>>32 He was not authorized to follow him, but it wasn't against the law for him to do so. It's not like he's been stalking the kid for months. It's not stalking if you just tail somebody home one day. (Trust me, I've had relatives go through honest stalking before, and that's not it.) Just because he didn't follow the neighborhood watch's rules doesn't mean he broke the law; private rules =/= laws.
"It is way too easy to manipulate and cheat off, as long as there were no witnesses and it's kind of credible for you to say it was self defense, you can claim complete invincibility."
Tray didn't have any wounds other than on his knuckles and the gunshot wound. In this case, evidence is clearly supporting that he was the aggressor in the physical assault. Even if Trayvon lived and said that he was the one who was attacked, there would be zero physical evidence to support that claim.

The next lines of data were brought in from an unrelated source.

-- ==== Sys2Proof/Syntax.lean ====
section
/-!
DEFINITION. The commands of the block: one constructor per row of spec/opcode_table.json, with the operands that the
row's rule gives it. A command is a bus access, an operation of a pin or a link, or an event inside the part that the
spec names; each row's rule stands at its constructor.
-/
namespace Sys2Proof

/-- Who accesses a register (R90): host software, or Hoop firmware. -/
inductive Requester where
  | host | hoop
  deriving DecidableEq, Repr

/-- A complex sample of the arithmetic, in units of the format at hand. -/
structure Cplx where
  re : Int := 0
  im : Int := 0
  deriving DecidableEq, Repr

/-- A firmware slot of the boot flash as the ROM loader finds it (R491, R492): slot 0 or 1, version, security version, whether
its key hash matches, the signed bytes with their signature, and the body. -/
structure FwSlot where
  slot : Nat
  version : Nat
  svn : Nat
  keyOk : Bool
  signed : List Byte
  body : List Byte
  deriving DecidableEq, Repr

/-- What an access to a register is (R78): a write, with its upper half where it is one of 64 bits, or a read of 1, 2, 4 or 8
bytes. -/
inductive BusAcc where
  | write (hi : Option Word)
  | read (size : Nat)
  deriving DecidableEq, Repr

/-- Bits received on a lane of a port, the first in bit 0 (R330). -/
structure LaneBits where
  lane : Nat
  bits : Nat
  deriving DecidableEq, Repr

/-- Why lanes of a port lose lock (R331): header errors, by which of the last 64 blocks had an invalid header, one bit each; the root
PLL; or a lost signal. -/
inductive LolCause where
  | headers (bad : Nat)
  | rootPll
  | signal
  deriving DecidableEq, Repr

/-- MAIN_CAP and MAIN_OK of a TRAIN block (R320, R326). -/
structure MainBits where
  cap : Bool
  ok : Bool
  deriving DecidableEq, Repr

/-- The state code and the training counter of a TRAIN block (R320). -/
structure TrainAt where
  state : Nat
  ctr : Nat
  deriving DecidableEq, Repr

/-- The sender of a FRAME marker (R320): its TIME_VALID and its port. -/
structure Sender where
  tvalid : Bool
  port : Nat
  deriving DecidableEq, Repr

/-- The 64 scrambled bits of a payload and the 58 before them, each with the earliest in bit 0 (R310). -/
structure Scrambled where
  hist : Nat
  line : Nat
  deriving DecidableEq, Repr

/-- A block that is discarded: its port, its lane and its header (R311, R330). -/
structure BadBlk where
  port : Nat
  lane : Nat
  hdr : Nat
  deriving DecidableEq, Repr

/-- The ADC codes of an fc of a read-out tile, by tile bit: eight, with the one before them in front and the one after them behind. -/
structure AdcFc where
  tile : Nat
  codes : List Int
  deriving DecidableEq, Repr
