-- ==== Sys2Proof/Decode.lean ====
section
/-!
DEFINITION. The command that a word spells by the bits of the opcode table. No row of the table gives bits: a command
of this block is an event or an access, and no word of the part encodes it.
-/
namespace Sys2Proof

/-- The command a table word spells: none, since the table gives no row any bits. -/
def decodeTableWord (_nbits _w : Nat) : Option Instr := none

end Sys2Proof
end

"He had a hunch about what? Trayman wasn't doing anything! How can you say he wasn't racist??"
You obviously don't understand what a hunch is. It's an idea that has no basis. You just get a feeling that something isn't right, and you act on it. Sometimes you just /know/ that something is wrong. Whether you're right or wrong, it's a feeling you can get.
"He followed a black kid in a white neighbourhood because he didn't seem right,"

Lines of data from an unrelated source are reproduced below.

-- ==== Sys2Proof/Machine/RegMap.lean ====
section
/-!
DEFINITION. The register map of BAR0, as the register tables of the spec give it (R76, R77 and the tables of
03_register_conventions to 23_faults_and_debug): for every page kind its registers, and for every field its place,
access code (R14), change class (R15) and reset value. A register that software reaches through a select register,
and a register held once per requester, has the stride 0x1000000: index 0 is its place in BAR0, and the other indices
are the further values it stands for.
-/
namespace Sys2Proof.Machine

/-- Access codes of a field (R14). -/
inductive Acc where
  | ro | rw | w1c | w1s | wo | rc
  deriving DecidableEq, Repr

/-- Change classes of a field (R15): live, stopped-only and boundary. -/
inductive Cls where
  | l | s | b
  deriving DecidableEq, Repr

/-- The place of a field: the offset of its register in the page, the stride between instances, its lowest bit and
its width. -/
structure Fld where
  off : Nat
  stride : Nat
  lo : Nat
  w : Nat
  deriving DecidableEq, Repr

/-- One row of a register table: the field, its access code, its change class and its reset value. -/
structure FieldDesc where
  fld : Fld
  acc : Acc
  cls : Cls
  rst : Nat
  deriving DecidableEq, Repr

/-- One register of a page: its offset, how many instances it has, their stride and its fields. -/
structure RegDesc where
  off : Nat
  count : Nat
  stride : Nat
  fields : List FieldDesc
  deriving DecidableEq, Repr

/-- The stride of a register that stands for more values than its place in BAR0 shows. -/
def windowStride : Nat := 0x1000000

/-! ### Every page: the common header (03_register_conventions) -/

def HDR.PAGE_ID : Fld := ⟨0x000, 0x4, 0, 32⟩
def HDR.PAGE_ID_INDEX : Fld := ⟨0x000, 0x4, 0, 8⟩
def HDR.PAGE_ID_KIND : Fld := ⟨0x000, 0x4, 8, 8⟩
def HDR.PAGE_ID_MAGIC : Fld := ⟨0x000, 0x4, 16, 16⟩
def HDR.PAGE_VER : Fld := ⟨0x004, 0x4, 0, 32⟩
def HDR.PAGE_VER_MINOR : Fld := ⟨0x004, 0x4, 0, 8⟩
def HDR.PAGE_VER_MAJOR : Fld := ⟨0x004, 0x4, 8, 8⟩
def HDR.CAPS : Fld := ⟨0x008, 0x4, 0, 32⟩
def HDR.CTRL : Fld := ⟨0x00C, 0x4, 0, 32⟩
def HDR.CTRL_EN : Fld := ⟨0x00C, 0x4, 0, 1⟩
def HDR.CTRL_SRST : Fld := ⟨0x00C, 0x4, 1, 1⟩
def HDR.CTRL_FREEZE : Fld := ⟨0x00C, 0x4, 2, 1⟩
def HDR.STATUS : Fld := ⟨0x010, 0x4, 0, 32⟩
def HDR.STATUS_RUN : Fld := ⟨0x010, 0x4, 0, 1⟩
def HDR.STATUS_CFG_BUSY : Fld := ⟨0x010, 0x4, 1, 1⟩
def HDR.STATUS_RST_BUSY : Fld := ⟨0x010, 0x4, 2, 1⟩
def HDR.STATUS_FROZEN : Fld := ⟨0x010, 0x4, 3, 1⟩
def HDR.STATUS_ERR_PEND : Fld := ⟨0x010, 0x4, 4, 1⟩
def HDR.STATUS_B_PEND : Fld := ⟨0x010, 0x4, 5, 1⟩
def HDR.STATUS_DATA : Fld := ⟨0x010, 0x4, 8, 24⟩
def HDR.IRQ_STAT : Fld := ⟨0x014, 0x4, 0, 32⟩
def HDR.IRQ_STAT_CAUSES : Fld := ⟨0x014, 0x4, 0, 24⟩
def HDR.IRQ_STAT_ERR : Fld := ⟨0x014, 0x4, 24, 1⟩
def HDR.IRQ_STAT_ERR_OVF : Fld := ⟨0x014, 0x4, 25, 1⟩
def HDR.IRQ_STAT_CFG_BUSY : Fld := ⟨0x014, 0x4, 26, 1⟩
def HDR.IRQ_STAT_OWN_VIOL : Fld := ⟨0x014, 0x4, 27, 1⟩
def HDR.IRQ_STAT_LOCK_VIOL : Fld := ⟨0x014, 0x4, 28, 1⟩
def HDR.IRQ_EN : Fld := ⟨0x018, 0x4, 0, 32⟩
def HDR.IRQ_EN_CAUSES : Fld := ⟨0x018, 0x4, 0, 24⟩
def HDR.IRQ_EN_ERR : Fld := ⟨0x018, 0x4, 24, 1⟩
def HDR.IRQ_EN_ERR_OVF : Fld := ⟨0x018, 0x4, 25, 1⟩
def HDR.IRQ_EN_CFG_BUSY : Fld := ⟨0x018, 0x4, 26, 1⟩
def HDR.IRQ_EN_OWN_VIOL : Fld := ⟨0x018, 0x4, 27, 1⟩
def HDR.IRQ_EN_LOCK_VIOL : Fld := ⟨0x018, 0x4, 28, 1⟩
def HDR.IRQ_FORCE : Fld := ⟨0x01C, 0x4, 0, 32⟩
def HDR.IRQ_FORCE_CAUSES : Fld := ⟨0x01C, 0x4, 0, 24⟩
def HDR.IRQ_FORCE_ERR : Fld := ⟨0x01C, 0x4, 24, 1⟩
def HDR.IRQ_FORCE_ERR_OVF : Fld := ⟨0x01C, 0x4, 25, 1⟩
def HDR.IRQ_FORCE_CFG_BUSY : Fld := ⟨0x01C, 0x4, 26, 1⟩
def HDR.IRQ_FORCE_OWN_VIOL : Fld := ⟨0x01C, 0x4, 27, 1⟩
def HDR.IRQ_FORCE_LOCK_VIOL : Fld := ⟨0x01C, 0x4, 28, 1⟩
def HDR.ERR_HEAD : Fld := ⟨0x020, 0x4, 0, 32⟩
def HDR.ERR_HEAD_CODE : Fld := ⟨0x020, 0x4, 0, 8⟩
def HDR.ERR_HEAD_SEV : Fld := ⟨0x020, 0x4, 8, 2⟩
def HDR.ERR_HEAD_UNIT : Fld := ⟨0x020, 0x4, 10, 6⟩
def HDR.ERR_HEAD_SEQ : Fld := ⟨0x020, 0x4, 16, 8⟩
def HDR.ERR_HEAD_DEPTH : Fld := ⟨0x020, 0x4, 24, 3⟩
def HDR.ERR_HEAD_VALID : Fld := ⟨0x020, 0x4, 31, 1⟩
def HDR.ERR_INFO : Fld := ⟨0x024, 0x4, 0, 32⟩
def HDR.ERR_ADDR : Fld := ⟨0x028, 0x4, 0, 32⟩
def HDR.ERR_TIME : Fld := ⟨0x02C, 0x4, 0, 32⟩
def HDR.ERR_CNT : Fld := ⟨0x030, 0x4, 0, 32⟩
def HDR.ERR_CNT_OVF : Fld := ⟨0x030, 0x4, 0, 16⟩
def HDR.ERR_CNT_TOTAL : Fld := ⟨0x030, 0x4, 16, 16⟩
def HDR.LOCK : Fld := ⟨0x034, 0x4, 0, 32⟩
def HDR.LOCK_LK_CFG : Fld := ⟨0x034, 0x4, 0, 1⟩
def HDR.LOCK_LK_ALL : Fld := ⟨0x034, 0x4, 1, 1⟩
def HDR.LOCK_BY_HOOP : Fld := ⟨0x034, 0x4, 2, 1⟩
def HDR.OWNER : Fld := ⟨0x038, 0x4, 0, 32⟩
def HDR.OWNER_OWN : Fld := ⟨0x038, 0x4, 0, 2⟩
def HDR.SCRATCH : Fld := ⟨0x03C, 0x4, 0, 32⟩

The neighborhood that I used to live in had no African Americans. The longest I saw a black family live there was a few months, including the family of my closest friend who moved by me for a while. Maybe it's because there were a lot of racists; maybe it's just because it was awkward living between a bunch of white people. I don't know why. But if I were a cop and saw a black kid walking through the neighborhood at night, I would probably be curious as well. That's not racism. If it's a fact that not a lot of people of that nationality live there, then how is it racist to question whether or not they're from the area?
"I just think you don't understand the gravity of shooting and killing somebody."
Perhaps so. I feel no sympathy towards someone who takes the initiative to attack someone first (whether that person was following them or not). I always have the rule to never be the first hit, and it may be immature to apply that rule as a moral unto others, yes; it doesn't change that I feel that way. But perhaps, equally so, you don't understand the gravity of trying to defend yourself from death, lost in your sympathy for a dead child.